The DataNet Federation Consortium (DFC) provides a new approach for implementing data management infrastructure that transcends technology, social networks, space, and time through federation-based sustainability models. DFC will support and manage data collections and services that span individual, institutional, regional, national and international repositories and demonstrate collaborative research, education and outreach on shared collections. The diversity of applications and services needed by the participating disciplines, and the heterogeneity of data resources in these disciplines, bring challenges in providing a seamless integrated system – infrastructure, policy management, administrative organization and long-term sustainability models.
The DFC federation technology is based on the integrated Rule-Oriented Data System (iRODS, irods.org), a second-generation data grid. The iRODS system provides a stable virtual data platform, based on policy-oriented data management, for federating data collections across distributed heterogeneous resources. iRODS provides a rich interface that supports a range of client applications, from discipline-centric analysis and visualization tools to emerging social networking web applications. The iRODS system scales to 100s of millions of data objects in Petabyte storage systems and supports high-speed data transport.
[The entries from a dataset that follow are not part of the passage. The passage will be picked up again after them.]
/-- 11: J jumps after its delay slot; 14 R244: TRAP 5 enters the handler with code 0x85 and RET. -/
theorem test_control :
    (ran (.j 8) calm).wave.slotA = some { calmFrag with pc := 0x2000004, after := some (.goto 0x2000010), sig := (ran (.j 8) calm).wave.slotA.elim 0 (·.sig) } ∧
    (let s := ran (.trap 5) (waved fun w => { w with hpc := 0x40 })
     s.wave.fault = 0xFFFFFFFF00009085 ∧ s.wave.epc = 0x2000000 ∧ (s.wave.slotA.map (·.pc)) = some 0x2000040) := by decide +kernel

/-- 13 R225: an atomic addition on a lane of the own slice, by hand: 5 + 3. -/
theorem test_atomic : ({ calm with slices := [(0x100, 5)] }.atomicLanes 0 1 0 [(0, 0x100, 3, 0)]).1.slices = [(0x100, 8)] := by decide +kernel

/-- 13 R234: EXIT of all lanes ends the wave. -/
theorem test_exit : (ran .exit calm).wave.status = .ended := by decide +kernel

/-- 17 R285: DHSET claims a free entry. -/
theorem test_dhset : ((ran (.dhset 1 2) (set2 63 100)).core 0).bufs.get {} 63 = { state := 1, expect := 100, tree := 1 } := by decide +kernel

end Sys2Proof.Tests
end

section
/-! PROOFS. Management commands, power and reset (01_device.md; 28_security.md; 29_security_notes.md): the statements ManagementCommands, PowerEvents and
ResetState, with the laws of the shared operations they rest on. -/

namespace Sys2Proof.Machine

/-! ## Laws of the shared operations -/

@[simp] theorem State.count_saved (s : State) (key width : Nat) : (s.count key width).saved = s.saved := rfl
@[simp] theorem State.log_saved (s : State) (e : Entry) : (s.log e).saved = s.saved := rfl

/-- Asking for a forced save changes the waves and the trees only. -/
theorem State.askSave_frame (s : State) (tree why : Nat) : ∃ w ws ts, s.askSave tree why = { s with wave := w, waves := ws, trees := ts } := by
  unfold State.askSave
  dsimp only
  split
  · split
    · exact ⟨_, _, _, rfl⟩
    · exact ⟨_, _, _, rfl⟩
  · exact ⟨_, _, _, rfl⟩

@[simp] theorem State.askSave_cores (s : State) (tree why : Nat) : (s.askSave tree why).cores = s.cores := by
  obtain ⟨_, _, _, h⟩ := s.askSave_frame tree why
  rw [h]

@[simp] theorem State.askSave_throttled (s : State) (tree why : Nat) : (s.askSave tree why).throttled = s.throttled := by
  obtain ⟨_, _, _, h⟩ := s.askSave_frame tree why
  rw [h]

@[simp] theorem State.askSave_shutdown (s : State) (tree why : Nat) : (s.askSave tree why).shutdown = s.shutdown := by
  obtain ⟨_, _, _, h⟩ := s.askSave_frame tree why
  rw [h]

/-- Saving trees one after another leaves the shutdown asked for. -/
theorem State.foldl_askSave_shutdown (why : Nat) : ∀ (ts : List Tree) (s : State),
    (ts.foldl (fun (s : State) t => s.askSave t.id why) s).shutdown = s.shutdown
  | [], _ => rfl
  | t :: ts, s => by rw [List.foldl_cons, State.foldl_askSave_shutdown why ts, State.askSave_shutdown]

/-- Drawing bytes moves the counter of free values only. -/
theorem State.drawBytes_frame : ∀ (n : Nat) (s : State), ∃ k, (State.drawBytes n s).2 = { s with free := k }
  | 0, _ => ⟨_, rfl⟩
  | n + 1, s => State.drawBytes_frame n s.draw.2

/-- Bytes that firmware writes one run after another change device memory only. -/
theorem State.foldl_devPut_frame {α : Type} (pa : α → Nat) (bs : α → List Byte) : ∀ (xs : List α) (s : State),
    ∃ m, xs.foldl (fun (s : State) x => s.devPut (pa x) (bs x)) s = { s with mem := m }
  | [], _ => ⟨_, rfl⟩
  | x :: xs, s => State.foldl_devPut_frame pa bs xs (s.devPut (pa x) (bs x))

/-- Mapping a partition changes device memory only. -/
theorem State.mapPartition_frame (s : State) (sm : List Nat) (lo len : Nat) (skip : List Nat) :
    ∃ m, s.mapPartition sm lo len skip = { s with mem := m } := by
  unfold State.mapPartition
  extract_lets pages tables put s1 s2
  obtain ⟨m1, h1⟩ : ∃ m, s1 = { s with mem := m } := ⟨_, rfl⟩
  obtain ⟨m2, h2⟩ : ∃ m, s2 = { s1 with mem := m } :=
    State.foldl_devPut_frame (fun i => onStack sm (lo + 8 * i)) (fun i => leBytes 8 (lo + 0x4000 * (i + 1) + 1)) (List.range tables) s1
  clear_value s1 s2
  subst h1 h2
  exact State.foldl_devPut_frame (fun i => onStack sm (leafAt lo i)) (fun i => leBytes 8 (lo + 0x2000000 * i + 0x3F)) _ { s with mem := m2 }

/-- The desk that was put under a number is found there. -/
theorem State.desk?_of_put {s : State} {ds : Store (Option Desk)} {n : Nat} {x : Option Desk} (h : s.desks = ds.put none n x) : s.desk? n = x := by
  rw [State.desk?, h, Store.get_put_self]

@[simp] theorem State.mapPartition_queues (s : State) (sm : List Nat) (lo len : Nat) (skip : List Nat) : (s.mapPartition sm lo len skip).queues = s.queues := by
  obtain ⟨_, h⟩ := s.mapPartition_frame sm lo len skip
  rw [h]

@[simp] theorem State.desk?_updDesk_self {s : State} {n : Nat} {d : Desk} (f : Desk → Desk) (h : s.desk? n = some d) : (s.updDesk n f).desk? n = some (f d) := by
  unfold State.updDesk
  rw [h]
  exact State.desk?_of_put rfl

/-- Updating a desk changes the desks only. -/
theorem State.updDesk_frame (s : State) (n : Nat) (f : Desk → Desk) : ∃ ds, s.updDesk n f = { s with desks := ds } := by
  unfold State.updDesk
  split
  · exact ⟨_, rfl⟩
  · exact ⟨_, rfl⟩

@[simp] theorem State.updDesk_queues (s : State) (n : Nat) (f : Desk → Desk) : (s.updDesk n f).queues = s.queues := by
  obtain ⟨_, h⟩ := s.updDesk_frame n f
  rw [h]

@[simp] theorem State.updDesk_mem (s : State) (n : Nat) (f : Desk → Desk) : (s.updDesk n f).mem = s.mem := by
  obtain ⟨_, h⟩ := s.updDesk_frame n f
  rw [h]

@[simp] theorem State.reply_desk? (s : State) (code status : Nat) (tag : BitVec 16) (body : List Byte) (n : Nat) :
    (s.reply code status tag body).desk? n = s.desk? n := rfl

@[simp] theorem State.measureDesk_desk? (s : State) (k n : Nat) (d : Desk) : (s.measureDesk k d).desk? n = s.desk? n := rfl

@[simp] theorem State.assignQueues_desk? (s : State) (k count n : Nat) : (s.assignQueues k count).desk? n = s.desk? n := rfl

/-- A destroyed desk is gone (R369). -/
theorem State.destroyDesk_desk? (s : State) (n : Nat) : (s.destroyDesk n).desk? n = none := by
  unfold State.destroyDesk
  split
  · assumption
  · exact State.desk?_of_put rfl

end Sys2Proof.Machine

namespace Sys2Proof.Stmt

open Sys2Proof.Machine

/-! ## Frames and requests (R409, R410, R413, R414) -/

section Frames
variable (code status : Nat) (tag : BitVec 16) (body : List Byte)

theorem mgmtFrame_length : (mgmtFrame code status tag body).length = body.length + 8 := rfl

theorem mgmtFrame_drop : (mgmtFrame code status tag body).drop 8 = body := rfl

theorem mgmtFrame_code : byteAt (mgmtFrame code status tag body) 0 = code % 256 := BitVec.toNat_ofNat code 8

theorem mgmtFrame_status : byteAt (mgmtFrame code status tag body) 1 = status % 256 := BitVec.toNat_ofNat status 8

theorem mgmtFrame_tag : BitVec.ofNat 16 (field (mgmtFrame code status tag body) 2 2) = tag := by
  have h : field (mgmtFrame code status tag body) 2 2 = tag.toNat % 256 ^ 2 := leNat_leBytes 2 tag.toNat
  have ht : tag.toNat < 256 ^ 2 := tag.isLt
  rw [h, Nat.mod_eq_of_lt ht, BitVec.ofNat_toNat, BitVec.setWidth_eq]

theorem mgmtFrame_len : field (mgmtFrame code status tag body) 4 4 = body.length % 2 ^ 32 := leNat_leBytes 4 body.length

end Frames

/-- A frame of a request with the right length is served by its code. -/
theorem serveFrame_request (s : State) {code : Nat} (tag : BitVec 16) {body : List Byte} (hc : code < 256) (hb : body.length < 2 ^ 32) :
    s.serveFrame (mgmtFrame code 0 tag body) = State.manageAs code tag body (s.signal .mailbox none) := by
  unfold State.serveFrame
  simp only [mgmtFrame_length, mgmtFrame_drop, mgmtFrame_code, mgmtFrame_status, mgmtFrame_tag, mgmtFrame_len, Nat.mod_eq_of_lt hc, Nat.mod_eq_of_lt hb]
  rw [if_neg (by omega), if_pos (by simp)]

/-- A frame that carries a status is no request: status 3 answers it. -/
theorem serveFrame_status (s : State) {code status : Nat} (tag : BitVec 16) (body : List Byte) (hc : code < 256) (hs : status < 256) (h0 : 0 < status) :
    s.serveFrame (mgmtFrame code status tag body) = (s.signal .mailbox none).manage code tag body
      fun s => (if code = 3 ∨ code = 5 then s.spend else s).reply code 3 tag [] := by
  unfold State.serveFrame
  simp only [mgmtFrame_length, mgmtFrame_drop, mgmtFrame_code, mgmtFrame_status, mgmtFrame_tag, Nat.mod_eq_of_lt hc, Nat.mod_eq_of_lt hs]
  have hne : status ≠ 0 := by omega
  rw [if_neg (by omega), if_neg (by simp [hne])]
  simp only [Bool.or_eq_true, decide_eq_true_eq]

section Requests
variable {s : State} {code : Nat} {tag : BitVec 16} {body : List Byte} {k : State → State}

/-- A management request always answers a next state. -/
theorem manage_next (s : State) (code : Nat) (tag : BitVec 16) (body : List Byte) (k : State → State) : ∃ s', s.manage code tag body k = .next s' := by
  unfold State.manage
  repeat' split
  all_goals exact ⟨_, rfl⟩

/-- Whatever its code, it does. -/
theorem manageAs_next (s : State) (tag : BitVec 16) (body : List Byte) (code : Nat) : ∃ s', State.manageAs code tag body s = .next s' := by
  unfold State.manageAs
  split <;> exact manage_next s _ tag body _

/-- A request that the device may act on is acted on. -/
theorem manage_acts (h : ManagementMay s code) : s.manage code tag body k = .next (k s) := by
  obtain ⟨hon, hrec, hst, hone⟩ := h
  have h1 : ¬ (!s.power && !s.recovery) = true := by rcases hon with h | h <;> simp [h]
  have h2 : ¬ (s.recovery && decide (code ≠ 0x28) && decide (code ≠ 0x29)) = true := by
    cases hr : s.recovery with
    | false => simp
    | true => rcases hrec hr with rfl | rfl <;> simp
  unfold State.manage
  rw [if_neg h1, if_neg (by simp [hone]), if_neg h2, if_neg hst]

/-- What holds of the state a request leaves, held against the state in which it is acted on. -/
theorem leads_manage {p : State → Prop} (h : ManagementMay s code) (hp : p (k s)) : Leads (s.manage code tag body k) p := ⟨k s, manage_acts h, hp⟩

/-- A decommissioned device answers with its state (R405). -/
theorem manage_decommissioned (hp : s.power = true) (hr : s.recovery = false) (hm : s.mailWaits = false) (h5 : s.proctor.state = 5) :
    s.manage code tag body k = .next (s.reply code 1 tag [5]) := by
  unfold State.manage
  simp [hp, hr, hm, h5]

/-- A request that comes while another is performed waits (R410). -/
theorem manage_waits (hp : s.power = true) (hm : s.mailWaits = true) : s.manage code tag body k = .next { s with mail := s.mail ++ [mgmtFrame code 0 tag body] } := by
  unfold State.manage
  simp [hp, hm]

/-- A code that is not listed is answered with status 3. -/
theorem manageAs_unlisted (h : ManagementMay s code)
    (hc : code ∉ [0x01, 0x02, 0x03, 0x04, 0x05, 0x10, 0x11, 0x12, 0x18, 0x19, 0x20, 0x21, 0x22, 0x28, 0x29, 0x2A]) :
    State.manageAs code tag body s = .next (s.reply code 3 tag []) := by
  unfold State.manageAs
  split
  case h_17 => exact manage_acts h
  all_goals exact absurd (by decide) hc

end Requests

/-! ## What each request does and answers -/

section Commands
variable {s : State} {tag : BitVec 16} {body : List Byte}

/-! ### Quotes and nonces (R409, R411) -/

theorem quote_badLength (h : ManagementMay s 1) (hl : body.length ≠ 40) : exec (.quote tag body) s = .next (s.reply 1 3 tag []) := by
  show execQuote tag body s = _
  rw [execQuote, manage_acts h, if_pos hl]

theorem quote_keyless (h : ManagementMay s 1) (hl : body.length = 40) (hk : s.proctor.keys = false) :
    exec (.quote tag body) s = .next (s.reply 1 1 tag []) := by
  show execQuote tag body s = _
  rw [execQuote, manage_acts h, if_neg (not_not_intro hl), if_pos (by simp [hk])]

theorem quote_signed (h : ManagementMay s 1) (hl : body.length = 40) (hk : s.proctor.keys = true) :
    let q := s.quoteBody (body.take 32) (field body 32 8)
    exec (.quote tag body) s = .next (s.reply 1 0 tag (q ++ (Config.signPss q).toList ++ (Config.signSlh q).toList)) := by
  show execQuote tag body s = _
  rw [execQuote, manage_acts h, if_neg (not_not_intro hl), if_neg (by simp [hk])]

theorem quote_decommissioned (h5 : s.proctor.state = 5) (hp : s.power = true) (hr : s.recovery = false) (hm : s.mailWaits = false) :
    exec (.quote tag body) s = .next (s.reply 1 1 tag [5]) := by
  show execQuote tag body s = _
  rw [execQuote, manage_decommissioned hp hr hm h5]

theorem quote_waits (hp : s.power = true) (hm : s.mailWaits = true) : exec (.quote tag body) s = .next { s with mail := s.mail ++ [mgmtFrame 1 0 tag body] } := by
  show execQuote tag body s = _
  rw [execQuote, manage_waits hp hm]

theorem nonce_drawn (h : ManagementMay s 2) (hb : body = []) :
    Leads (exec (.nonce tag body) s) fun s' => ∃ u, s'.proctor.unonce = some (u, s.powered) := by
  show Leads (execNonce tag body s) _
  refine leads_manage h ?_
  obtain ⟨k, hk⟩ := State.drawBytes_frame 4 s
  rw [if_neg (not_not_intro hb)]
  refine ⟨(State.drawBytes 4 s).1, ?_⟩
  show some ((State.drawBytes 4 s).1, (State.drawBytes 4 s).2.powered) = _
  rw [hk]
  rfl

/-! ### Provisioning, unlock and lifecycle (R405, R406, R411) -/

theorem provision_fuses (h : ManagementMay s 4) (hl : body.length = 112) (h0 : s.proctor.state = 0) :
    Leads (exec (.provision tag body) s) fun s' => s'.proctor.lcs = 1 ∧ s'.proctor.keys = true ∧ s'.proctor.devid = body.take 16 ∧ s'.mem = s.mem := by
  show Leads (execProvision tag body s) _
  refine leads_manage h ?_
  rw [if_neg (not_not_intro hl), if_neg (not_not_intro h0)]
  exact ⟨rfl, rfl, rfl, rfl⟩

theorem provision_again (h : ManagementMay s 4) (hl : body.length = 112) (h0 : s.proctor.state ≠ 0) :
    exec (.provision tag body) s = .next (s.reply 4 1 tag []) := by
  show execProvision tag body s = _
  rw [execProvision, manage_acts h, if_neg (not_not_intro hl), if_pos h0]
The technology development has been driven by the following three over-arching science-oriented goals of the DFC.
1. Promote Information-based Science and Engineering (help share, discover & access)
2. Enable automation of analyses and workflows (capture provenance & aid reanalysis)
3. Provision long-term access to data and metadata (factor obsolescence & enable repurposing)
Goals from our science and engineering (S&E) partners:
1. Our engineering partner wants DFC to make it easier for engineers to share, discover and access information – move engineering applications from stand-alone systems and silos to the cloud and to make the data available for educational purposes. The challenge comes from the need to handle a wide diversity of types, formats and models used by the engineering community.
2. Our hydrology partners want DFC to make it easier for them to execute (and re-execute) complex workflows; help manage data by gathering and staging files to appropriate computing platforms for use in a workflow; capture provenance information about the entire workflow process; and finally help publish the results so as to enable other scientists to perform reanalysis and apply (tweak) workflows with changed components or different data sets.
3. Our marine partners want DFC to help in maintaining continuous and long-term access to data generated by marine sensor platforms. The challenge comes from dealing with sensor packet streams and HD-video which will form the bulk of the marine data.
4. Our biology partners want DFC to enable the mechanisms needed to scale data management systems to tens of thousands of users, hundreds of millions of files, and petabytes of data.
5. Our cognitive science partners want DFC to simplify the clients needed to access the collaboration environment. There is a strong need for clients that provide ways to easily share data.
6. Our social science partners want DFC to implement the preservation policies that assure effective management of archived data.
Even though the six main requirements come from six diverse S&E domains, the solutions will be useful and applicable to all of them and indeed for other S&E domains also.
The DFC platforms are built from nine integrated components. Note that an individual component may support multiple collaboration goals:
a) Data Life-cycle Management services (Needed for goals 1, 2, and 3)
b) Data Analysis Services for the marine, climate and hydrology disciplines (Needed for Goal 2)
c) Storage and Compute access in the distributed partnership (Needed for Goals 1, and 3)
d) Science Collaboratories (marine, hydrology, plant biology, cognitive science) integration (Needed for Goals 2 and 3)
e) Engineering Model management (needed for Goal 1)
The iRODS Data System that forms the backbone of the DFC Platform can scale to high levels of interconnectivity and size. A DFC Platform can be implemented on a single laptop by an individual researcher, peered with other servers to accommodate a growing community, and federated to integrate multiple communities. Each DFC Platform will implement a software stack customized to community needs using the iRODS micro-service architecture.
Software and applications integrated into the DFC platform will include both generic functions and domain specific functions. Initially generic capabilities will be integrated to support oceanography, hydrology, and engineering. Capabilities required by other domains will be integrated as part of the later three years of the project. The initial capabilities include support for scientific data formats, third-party authentication and authorization, common scientific languages and databases, and access to cloud computing. The second class of applications will be specific to the plant biology, cognitive science, and social science domains.